Exercise goal:
Look below for the line containing "let n := min 8 t.chain" and the line containing "else if good then"; repeat exactly those two lines and all lines between them, and nothing else.

Dataset entries:
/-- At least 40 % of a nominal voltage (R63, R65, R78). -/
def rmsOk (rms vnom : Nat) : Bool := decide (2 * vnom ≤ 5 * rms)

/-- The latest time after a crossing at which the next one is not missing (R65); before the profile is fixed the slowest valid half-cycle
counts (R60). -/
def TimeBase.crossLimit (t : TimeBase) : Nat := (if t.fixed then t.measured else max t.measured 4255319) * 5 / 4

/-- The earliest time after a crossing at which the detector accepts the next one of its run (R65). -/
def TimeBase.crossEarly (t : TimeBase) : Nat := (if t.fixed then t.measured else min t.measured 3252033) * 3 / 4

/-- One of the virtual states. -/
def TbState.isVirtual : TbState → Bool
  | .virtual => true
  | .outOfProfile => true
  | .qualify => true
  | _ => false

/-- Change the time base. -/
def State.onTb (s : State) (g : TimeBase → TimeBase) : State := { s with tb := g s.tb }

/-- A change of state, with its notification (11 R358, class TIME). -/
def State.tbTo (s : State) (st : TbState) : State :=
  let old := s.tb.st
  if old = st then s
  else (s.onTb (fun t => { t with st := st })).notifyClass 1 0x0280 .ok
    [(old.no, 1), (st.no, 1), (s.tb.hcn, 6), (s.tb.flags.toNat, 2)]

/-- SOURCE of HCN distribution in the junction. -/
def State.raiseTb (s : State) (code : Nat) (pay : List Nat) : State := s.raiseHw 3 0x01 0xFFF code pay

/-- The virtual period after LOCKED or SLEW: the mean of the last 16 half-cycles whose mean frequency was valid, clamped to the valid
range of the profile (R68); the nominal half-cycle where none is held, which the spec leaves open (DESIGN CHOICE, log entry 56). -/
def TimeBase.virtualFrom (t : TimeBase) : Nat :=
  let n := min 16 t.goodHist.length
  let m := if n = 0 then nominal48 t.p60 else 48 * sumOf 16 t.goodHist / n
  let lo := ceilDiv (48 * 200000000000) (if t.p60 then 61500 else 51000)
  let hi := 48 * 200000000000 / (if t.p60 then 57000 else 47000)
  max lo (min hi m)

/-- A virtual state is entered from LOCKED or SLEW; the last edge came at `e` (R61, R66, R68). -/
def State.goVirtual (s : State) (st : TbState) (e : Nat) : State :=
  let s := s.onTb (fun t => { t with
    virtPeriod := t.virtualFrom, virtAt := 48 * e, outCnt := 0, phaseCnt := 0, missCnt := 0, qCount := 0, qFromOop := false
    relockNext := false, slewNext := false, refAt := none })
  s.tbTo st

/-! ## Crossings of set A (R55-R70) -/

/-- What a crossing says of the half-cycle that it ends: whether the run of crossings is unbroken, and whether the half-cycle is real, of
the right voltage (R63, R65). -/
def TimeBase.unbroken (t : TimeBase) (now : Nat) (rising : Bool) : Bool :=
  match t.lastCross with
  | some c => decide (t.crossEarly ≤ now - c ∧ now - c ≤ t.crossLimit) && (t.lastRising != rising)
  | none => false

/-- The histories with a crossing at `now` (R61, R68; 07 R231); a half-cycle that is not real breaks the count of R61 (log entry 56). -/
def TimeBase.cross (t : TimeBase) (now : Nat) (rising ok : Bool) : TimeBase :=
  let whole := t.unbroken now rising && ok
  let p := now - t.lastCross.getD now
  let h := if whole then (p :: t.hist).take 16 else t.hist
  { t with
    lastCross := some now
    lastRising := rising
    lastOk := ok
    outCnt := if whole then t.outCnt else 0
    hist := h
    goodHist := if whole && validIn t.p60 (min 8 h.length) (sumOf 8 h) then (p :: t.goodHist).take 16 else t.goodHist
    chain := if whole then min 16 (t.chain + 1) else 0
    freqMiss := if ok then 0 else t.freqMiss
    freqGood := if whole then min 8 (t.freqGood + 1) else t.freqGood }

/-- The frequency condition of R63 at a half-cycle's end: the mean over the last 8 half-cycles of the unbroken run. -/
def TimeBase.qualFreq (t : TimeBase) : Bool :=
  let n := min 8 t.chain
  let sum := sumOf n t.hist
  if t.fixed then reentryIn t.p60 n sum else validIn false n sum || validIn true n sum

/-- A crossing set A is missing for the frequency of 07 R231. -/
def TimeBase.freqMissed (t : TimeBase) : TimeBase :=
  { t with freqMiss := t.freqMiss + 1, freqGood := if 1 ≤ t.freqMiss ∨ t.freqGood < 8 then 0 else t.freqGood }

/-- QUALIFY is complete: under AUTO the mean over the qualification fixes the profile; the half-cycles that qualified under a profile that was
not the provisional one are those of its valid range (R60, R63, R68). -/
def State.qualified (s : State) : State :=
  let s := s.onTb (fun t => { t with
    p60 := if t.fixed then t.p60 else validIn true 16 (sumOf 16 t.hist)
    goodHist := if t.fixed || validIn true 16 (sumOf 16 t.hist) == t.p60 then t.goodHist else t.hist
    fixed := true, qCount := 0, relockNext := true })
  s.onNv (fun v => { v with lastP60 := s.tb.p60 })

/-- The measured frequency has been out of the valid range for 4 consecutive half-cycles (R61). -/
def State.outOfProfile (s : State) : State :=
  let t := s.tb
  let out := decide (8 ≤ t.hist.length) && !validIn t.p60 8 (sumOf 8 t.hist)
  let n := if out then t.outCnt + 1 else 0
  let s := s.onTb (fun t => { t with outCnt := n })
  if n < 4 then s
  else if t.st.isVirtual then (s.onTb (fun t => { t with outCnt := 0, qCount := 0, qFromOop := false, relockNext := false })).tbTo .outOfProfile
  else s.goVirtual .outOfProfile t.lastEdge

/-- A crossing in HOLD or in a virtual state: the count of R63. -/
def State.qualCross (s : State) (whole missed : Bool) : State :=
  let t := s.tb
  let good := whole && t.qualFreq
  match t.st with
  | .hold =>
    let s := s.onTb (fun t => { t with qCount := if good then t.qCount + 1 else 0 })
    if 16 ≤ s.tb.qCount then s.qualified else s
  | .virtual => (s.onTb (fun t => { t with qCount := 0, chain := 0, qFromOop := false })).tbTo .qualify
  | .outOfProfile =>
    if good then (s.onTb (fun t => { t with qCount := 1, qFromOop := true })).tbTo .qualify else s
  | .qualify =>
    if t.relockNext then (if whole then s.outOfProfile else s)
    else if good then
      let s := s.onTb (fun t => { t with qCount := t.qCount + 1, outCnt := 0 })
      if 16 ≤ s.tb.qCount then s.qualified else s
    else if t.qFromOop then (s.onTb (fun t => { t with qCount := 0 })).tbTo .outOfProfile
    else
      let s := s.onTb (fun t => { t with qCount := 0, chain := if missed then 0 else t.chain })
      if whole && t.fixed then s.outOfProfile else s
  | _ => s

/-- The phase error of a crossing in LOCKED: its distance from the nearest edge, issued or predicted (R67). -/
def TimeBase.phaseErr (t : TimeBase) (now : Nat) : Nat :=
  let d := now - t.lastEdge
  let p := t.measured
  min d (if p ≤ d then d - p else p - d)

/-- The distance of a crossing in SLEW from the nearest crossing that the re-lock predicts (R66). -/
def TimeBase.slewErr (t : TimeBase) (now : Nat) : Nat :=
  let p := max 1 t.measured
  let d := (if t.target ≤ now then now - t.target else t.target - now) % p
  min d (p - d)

...

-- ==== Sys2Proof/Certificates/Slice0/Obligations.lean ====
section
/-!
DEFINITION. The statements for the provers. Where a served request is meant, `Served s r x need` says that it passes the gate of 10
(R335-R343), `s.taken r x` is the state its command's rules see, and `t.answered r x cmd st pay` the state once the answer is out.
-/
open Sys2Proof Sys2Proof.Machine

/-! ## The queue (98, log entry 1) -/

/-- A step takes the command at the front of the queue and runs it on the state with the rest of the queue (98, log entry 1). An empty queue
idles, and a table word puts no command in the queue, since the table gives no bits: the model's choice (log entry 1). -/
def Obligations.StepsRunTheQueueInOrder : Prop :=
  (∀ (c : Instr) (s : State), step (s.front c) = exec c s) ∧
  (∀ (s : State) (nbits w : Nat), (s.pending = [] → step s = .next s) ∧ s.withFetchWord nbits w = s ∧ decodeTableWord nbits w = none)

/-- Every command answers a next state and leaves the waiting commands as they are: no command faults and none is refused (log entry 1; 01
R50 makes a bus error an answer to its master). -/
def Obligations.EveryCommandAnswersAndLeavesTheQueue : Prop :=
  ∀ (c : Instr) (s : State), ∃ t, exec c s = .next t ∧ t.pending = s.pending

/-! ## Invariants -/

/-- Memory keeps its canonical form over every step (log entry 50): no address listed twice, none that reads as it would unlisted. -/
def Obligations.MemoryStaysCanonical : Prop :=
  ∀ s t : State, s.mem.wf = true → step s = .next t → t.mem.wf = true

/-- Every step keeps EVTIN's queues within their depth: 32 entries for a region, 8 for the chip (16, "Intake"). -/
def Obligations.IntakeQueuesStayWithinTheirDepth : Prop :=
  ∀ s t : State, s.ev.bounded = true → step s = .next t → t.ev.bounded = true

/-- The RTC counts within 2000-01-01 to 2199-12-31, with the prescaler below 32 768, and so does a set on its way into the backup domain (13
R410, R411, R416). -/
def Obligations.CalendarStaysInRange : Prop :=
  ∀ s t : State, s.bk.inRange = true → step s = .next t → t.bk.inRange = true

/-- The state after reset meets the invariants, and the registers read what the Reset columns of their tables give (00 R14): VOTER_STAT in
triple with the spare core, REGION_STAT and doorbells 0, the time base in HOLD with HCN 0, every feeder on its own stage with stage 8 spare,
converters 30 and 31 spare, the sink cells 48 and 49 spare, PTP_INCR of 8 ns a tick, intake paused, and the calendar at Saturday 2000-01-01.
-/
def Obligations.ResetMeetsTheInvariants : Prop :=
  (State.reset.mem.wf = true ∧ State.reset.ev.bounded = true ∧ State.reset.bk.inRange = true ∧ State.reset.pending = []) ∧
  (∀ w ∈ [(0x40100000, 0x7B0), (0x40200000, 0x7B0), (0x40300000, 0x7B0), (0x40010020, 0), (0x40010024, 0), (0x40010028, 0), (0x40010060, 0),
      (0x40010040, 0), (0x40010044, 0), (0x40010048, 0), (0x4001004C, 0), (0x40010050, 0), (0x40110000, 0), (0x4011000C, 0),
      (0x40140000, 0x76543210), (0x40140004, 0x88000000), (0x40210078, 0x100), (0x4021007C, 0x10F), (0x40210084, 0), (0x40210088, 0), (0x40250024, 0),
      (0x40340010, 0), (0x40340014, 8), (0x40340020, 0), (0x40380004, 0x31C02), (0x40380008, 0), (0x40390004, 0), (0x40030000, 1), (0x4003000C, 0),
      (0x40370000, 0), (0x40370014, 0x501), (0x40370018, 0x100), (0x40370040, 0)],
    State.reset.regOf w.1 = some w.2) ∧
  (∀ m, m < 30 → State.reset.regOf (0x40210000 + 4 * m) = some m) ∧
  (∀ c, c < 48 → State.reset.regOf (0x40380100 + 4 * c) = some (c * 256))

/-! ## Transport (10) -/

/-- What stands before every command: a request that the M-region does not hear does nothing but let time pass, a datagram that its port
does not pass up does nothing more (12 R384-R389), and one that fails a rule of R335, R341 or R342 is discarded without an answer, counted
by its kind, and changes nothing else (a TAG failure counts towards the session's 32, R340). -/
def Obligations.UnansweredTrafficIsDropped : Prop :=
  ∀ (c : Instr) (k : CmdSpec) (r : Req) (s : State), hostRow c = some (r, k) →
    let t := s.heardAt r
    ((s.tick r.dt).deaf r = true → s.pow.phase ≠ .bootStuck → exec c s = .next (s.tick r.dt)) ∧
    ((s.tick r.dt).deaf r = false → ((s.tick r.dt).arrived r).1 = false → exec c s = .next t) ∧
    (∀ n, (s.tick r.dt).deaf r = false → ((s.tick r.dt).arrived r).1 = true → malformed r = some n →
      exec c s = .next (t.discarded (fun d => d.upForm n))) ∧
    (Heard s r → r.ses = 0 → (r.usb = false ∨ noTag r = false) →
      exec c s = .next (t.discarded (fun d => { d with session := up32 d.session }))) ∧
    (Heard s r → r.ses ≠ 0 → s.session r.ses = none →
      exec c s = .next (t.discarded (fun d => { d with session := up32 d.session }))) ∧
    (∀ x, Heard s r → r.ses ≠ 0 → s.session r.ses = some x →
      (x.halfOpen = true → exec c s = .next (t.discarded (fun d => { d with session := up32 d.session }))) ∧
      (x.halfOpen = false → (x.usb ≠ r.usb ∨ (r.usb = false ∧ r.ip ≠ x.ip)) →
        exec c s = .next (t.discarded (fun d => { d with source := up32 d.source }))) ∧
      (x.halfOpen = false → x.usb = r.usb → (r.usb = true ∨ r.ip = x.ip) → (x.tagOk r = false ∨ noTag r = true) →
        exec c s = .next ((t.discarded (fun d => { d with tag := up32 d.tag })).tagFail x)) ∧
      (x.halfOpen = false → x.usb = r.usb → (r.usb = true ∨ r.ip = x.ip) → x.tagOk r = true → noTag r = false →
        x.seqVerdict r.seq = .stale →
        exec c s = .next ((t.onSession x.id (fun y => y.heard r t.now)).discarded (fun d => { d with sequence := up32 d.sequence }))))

Exercise output:
  let n := min 8 t.chain
  let sum := sumOf n t.hist
  if t.fixed then reentryIn t.p60 n sum else validIn false n sum || validIn true n sum

/-- A crossing set A is missing for the frequency of 07 R231. -/
def TimeBase.freqMissed (t : TimeBase) : TimeBase :=
  { t with freqMiss := t.freqMiss + 1, freqGood := if 1 ≤ t.freqMiss ∨ t.freqGood < 8 then 0 else t.freqGood }

/-- QUALIFY is complete: under AUTO the mean over the qualification fixes the profile; the half-cycles that qualified under a profile that was
not the provisional one are those of its valid range (R60, R63, R68). -/
def State.qualified (s : State) : State :=
  let s := s.onTb (fun t => { t with
    p60 := if t.fixed then t.p60 else validIn true 16 (sumOf 16 t.hist)
    goodHist := if t.fixed || validIn true 16 (sumOf 16 t.hist) == t.p60 then t.goodHist else t.hist
    fixed := true, qCount := 0, relockNext := true })
  s.onNv (fun v => { v with lastP60 := s.tb.p60 })

/-- The measured frequency has been out of the valid range for 4 consecutive half-cycles (R61). -/
def State.outOfProfile (s : State) : State :=
  let t := s.tb
  let out := decide (8 ≤ t.hist.length) && !validIn t.p60 8 (sumOf 8 t.hist)
  let n := if out then t.outCnt + 1 else 0
  let s := s.onTb (fun t => { t with outCnt := n })
  if n < 4 then s
  else if t.st.isVirtual then (s.onTb (fun t => { t with outCnt := 0, qCount := 0, qFromOop := false, relockNext := false })).tbTo .outOfProfile
  else s.goVirtual .outOfProfile t.lastEdge

/-- A crossing in HOLD or in a virtual state: the count of R63. -/
def State.qualCross (s : State) (whole missed : Bool) : State :=
  let t := s.tb
  let good := whole && t.qualFreq
  match t.st with
  | .hold =>
    let s := s.onTb (fun t => { t with qCount := if good then t.qCount + 1 else 0 })
    if 16 ≤ s.tb.qCount then s.qualified else s
  | .virtual => (s.onTb (fun t => { t with qCount := 0, chain := 0, qFromOop := false })).tbTo .qualify
  | .outOfProfile =>
    if good then (s.onTb (fun t => { t with qCount := 1, qFromOop := true })).tbTo .qualify else s
  | .qualify =>
    if t.relockNext then (if whole then s.outOfProfile else s)
    else if good then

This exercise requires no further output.